-- ==== Sys2Proof/Laws/FrameBase.lean ====
section
/-! SUPPORT. What the laws under Laws/Frame say of an operation (from a legal state it leaves a legal state with the same queue
of waiting commands), and how folds inherit it. -/

namespace Sys2Proof.Machine

open Sys2Proof

/-- The state t is legal and has the queue of s. -/
def Keeps (s t : State) : Prop := t.mem.wf = true ∧ coresLegal t.cores ∧ t.pending = s.pending

/-- One operation after another. -/
theorem Keeps.step {s t u : State} (h : Keeps s t) (k : t.mem.wf = true → coresLegal t.cores → Keeps t u) : Keeps s u := by
  obtain ⟨a, b, c⟩ := h
  obtain ⟨d, e, f⟩ := k a b
  exact ⟨d, e, f.trans c⟩

/-- A legal state keeps itself. -/
theorem Keeps.refl {s : State} (h : s.mem.wf = true) (hc : coresLegal s.cores) : Keeps s s := ⟨h, hc, rfl⟩

/-- Either branch of a choice. -/
theorem Keeps.ite {s t u : State} {c : Prop} [Decidable c] (h : Keeps s t) (k : Keeps s u) : Keeps s (if c then t else u) := by
  split
  · exact h
  · exact k

/-- A fold of steps that keep legality and the queue keeps them. -/
theorem foldl_keeps {β : Type} (f : State → β → State) (l : List β) (s : State) (h : s.mem.wf = true) (hc : coresLegal s.cores)
    (hf : ∀ (t : State) (b : β), t.mem.wf = true → coresLegal t.cores →
      (f t b).mem.wf = true ∧ coresLegal (f t b).cores ∧ (f t b).pending = t.pending) :
    (l.foldl f s).mem.wf = true ∧ coresLegal (l.foldl f s).cores ∧ (l.foldl f s).pending = s.pending := by
  induction l generalizing s with
  | nil => exact ⟨h, hc, rfl⟩
  | cons b l ih =>
    obtain ⟨h1, h2, h3⟩ := hf s b h hc
    obtain ⟨h4, h5, h6⟩ := ih (f s b) h1 h2
    exact ⟨h4, h5, h6.trans h3⟩
grind_pattern foldl_keeps => l.foldl f s

/-- A fold of steps over a pair whose state part keeps legality and the queue keeps them. -/
theorem foldl_keeps_fst {α β : Type} (f : State × α → β → State × α) (l : List β) (s : State) (a : α) (h : s.mem.wf = true)
    (hc : coresLegal s.cores)
    (hf : ∀ (t : State × α) (b : β), t.1.mem.wf = true → coresLegal t.1.cores →
      (f t b).1.mem.wf = true ∧ coresLegal (f t b).1.cores ∧ (f t b).1.pending = t.1.pending) :
    (l.foldl f (s, a)).1.mem.wf = true ∧ coresLegal (l.foldl f (s, a)).1.cores ∧ (l.foldl f (s, a)).1.pending = s.pending := by
  induction l generalizing s a with
  | nil => exact ⟨h, hc, rfl⟩
  | cons b l ih =>
    obtain ⟨h1, h2, h3⟩ := hf (s, a) b h hc
    obtain ⟨h4, h5, h6⟩ := ih (f (s, a) b).1 (f (s, a) b).2 h1 h2
    exact ⟨h4, h5, h6.trans h3⟩
grind_pattern foldl_keeps_fst => l.foldl f (s, a)

/-- A fold of steps over a pair whose second part keeps legality and the queue keeps them. -/
theorem foldl_keeps_snd {α β : Type} (f : α × State → β → α × State) (l : List β) (s : State) (a : α) (h : s.mem.wf = true)
    (hc : coresLegal s.cores)
    (hf : ∀ (t : α × State) (b : β), t.2.mem.wf = true → coresLegal t.2.cores →
      (f t b).2.mem.wf = true ∧ coresLegal (f t b).2.cores ∧ (f t b).2.pending = t.2.pending) :
    (l.foldl f (a, s)).2.mem.wf = true ∧ coresLegal (l.foldl f (a, s)).2.cores ∧ (l.foldl f (a, s)).2.pending = s.pending := by
  induction l generalizing s a with
  | nil => exact ⟨h, hc, rfl⟩
  | cons b l ih =>
    obtain ⟨h1, h2, h3⟩ := hf (a, s) b h hc
    obtain ⟨h4, h5, h6⟩ := ih (f (a, s) b).2 (f (a, s) b).1 h1 h2
    exact ⟨h4, h5, h6.trans h3⟩
grind_pattern foldl_keeps_snd => l.foldl f (a, s)

end Sys2Proof.Machine
end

_ _ _

Reproduce the material in full. Keep it identical to the original.

Exercise response =>
-- ==== Sys2Proof/Laws/FrameBase.lean ====
section
/-! SUPPORT. What the laws under Laws/Frame say of an operation (from a legal state it leaves a legal state with the same queue
of waiting commands), and how folds inherit it. -/

namespace Sys2Proof.Machine

open Sys2Proof

/-- The state t is legal and has the queue of s. -/
def Keeps (s t : State) : Prop := t.mem.wf = true ∧ coresLegal t.cores ∧ t.pending = s.pending

/-- One operation after another. -/
theorem Keeps.step {s t u : State} (h : Keeps s t) (k : t.mem.wf = true → coresLegal t.cores → Keeps t u) : Keeps s u := by
  obtain ⟨a, b, c⟩ := h
  obtain ⟨d, e, f⟩ := k a b
  exact ⟨d, e, f.trans c⟩

/-- A legal state keeps itself. -/
theorem Keeps.refl {s : State} (h : s.mem.wf = true) (hc : coresLegal s.cores) : Keeps s s := ⟨h, hc, rfl⟩

/-- Either branch of a choice. -/
theorem Keeps.ite {s t u : State} {c : Prop} [Decidable c] (h : Keeps s t) (k : Keeps s u) : Keeps s (if c then t else u) := by
  split
  · exact h
  · exact k

/-- A fold of steps that keep legality and the queue keeps them. -/
theorem foldl_keeps {β : Type} (f : State → β → State) (l : List β) (s : State) (h : s.mem.wf = true) (hc : coresLegal s.cores)
    (hf : ∀ (t : State) (b : β), t.mem.wf = true → coresLegal t.cores →
      (f t b).mem.wf = true ∧ coresLegal (f t b).cores ∧ (f t b).pending = t.pending) :
    (l.foldl f s).mem.wf = true ∧ coresLegal (l.foldl f s).cores ∧ (l.foldl f s).pending = s.pending := by
  induction l generalizing s with
  | nil => exact ⟨h, hc, rfl⟩
  | cons b l ih =>
    obtain ⟨h1, h2, h3⟩ := hf s b h hc
    obtain ⟨h4, h5, h6⟩ := ih (f s b) h1 h2
    exact ⟨h4, h5, h6.trans h3⟩
grind_pattern foldl_keeps => l.foldl f s

/-- A fold of steps over a pair whose state part keeps legality and the queue keeps them. -/
theorem foldl_keeps_fst {α β : Type} (f : State × α → β → State × α) (l : List β) (s : State) (a : α) (h : s.mem.wf = true)
    (hc : coresLegal s.cores)
    (hf : ∀ (t : State × α) (b : β), t.1.mem.wf = true → coresLegal t.1.cores →
      (f t b).1.mem.wf = true ∧ coresLegal (f t b).1.cores ∧ (f t b).1.pending = t.1.pending) :
    (l.foldl f (s, a)).1.mem.wf = true ∧ coresLegal (l.foldl f (s, a)).1.cores ∧ (l.foldl f (s, a)).1.pending = s.pending := by
  induction l generalizing s a with
  | nil => exact ⟨h, hc, rfl⟩
  | cons b l ih =>
    obtain ⟨h1, h2, h3⟩ := hf (s, a) b h hc
    obtain ⟨h4, h5, h6⟩ := ih (f (s, a) b).1 (f (s, a) b).2 h1 h2
    exact ⟨h4, h5, h6.trans h3⟩
grind_pattern foldl_keeps_fst => l.foldl f (s, a)

/-- A fold of steps over a pair whose second part keeps legality and the queue keeps them. -/
theorem foldl_keeps_snd {α β : Type} (f : α × State → β → α × State) (l : List β) (s : State) (a : α) (h : s.mem.wf = true)
    (hc : coresLegal s.cores)
    (hf : ∀ (t : α × State) (b : β), t.2.mem.wf = true → coresLegal t.2.cores →
      (f t b).2.mem.wf = true ∧ coresLegal (f t b).2.cores ∧ (f t b).2.pending = t.2.pending) :
    (l.foldl f (a, s)).2.mem.wf = true ∧ coresLegal (l.foldl f (a, s)).2.cores ∧ (l.foldl f (a, s)).2.pending = s.pending := by
  induction l generalizing s a with
  | nil => exact ⟨h, hc, rfl⟩
  | cons b l ih =>
    obtain ⟨h1, h2, h3⟩ := hf (a, s) b h hc
    obtain ⟨h4, h5, h6⟩ := ih (f (a, s) b).2 (f (a, s) b).1 h1 h2
    exact ⟨h4, h5, h6.trans h3⟩
grind_pattern foldl_keeps_snd => l.foldl f (a, s)

end Sys2Proof.Machine
end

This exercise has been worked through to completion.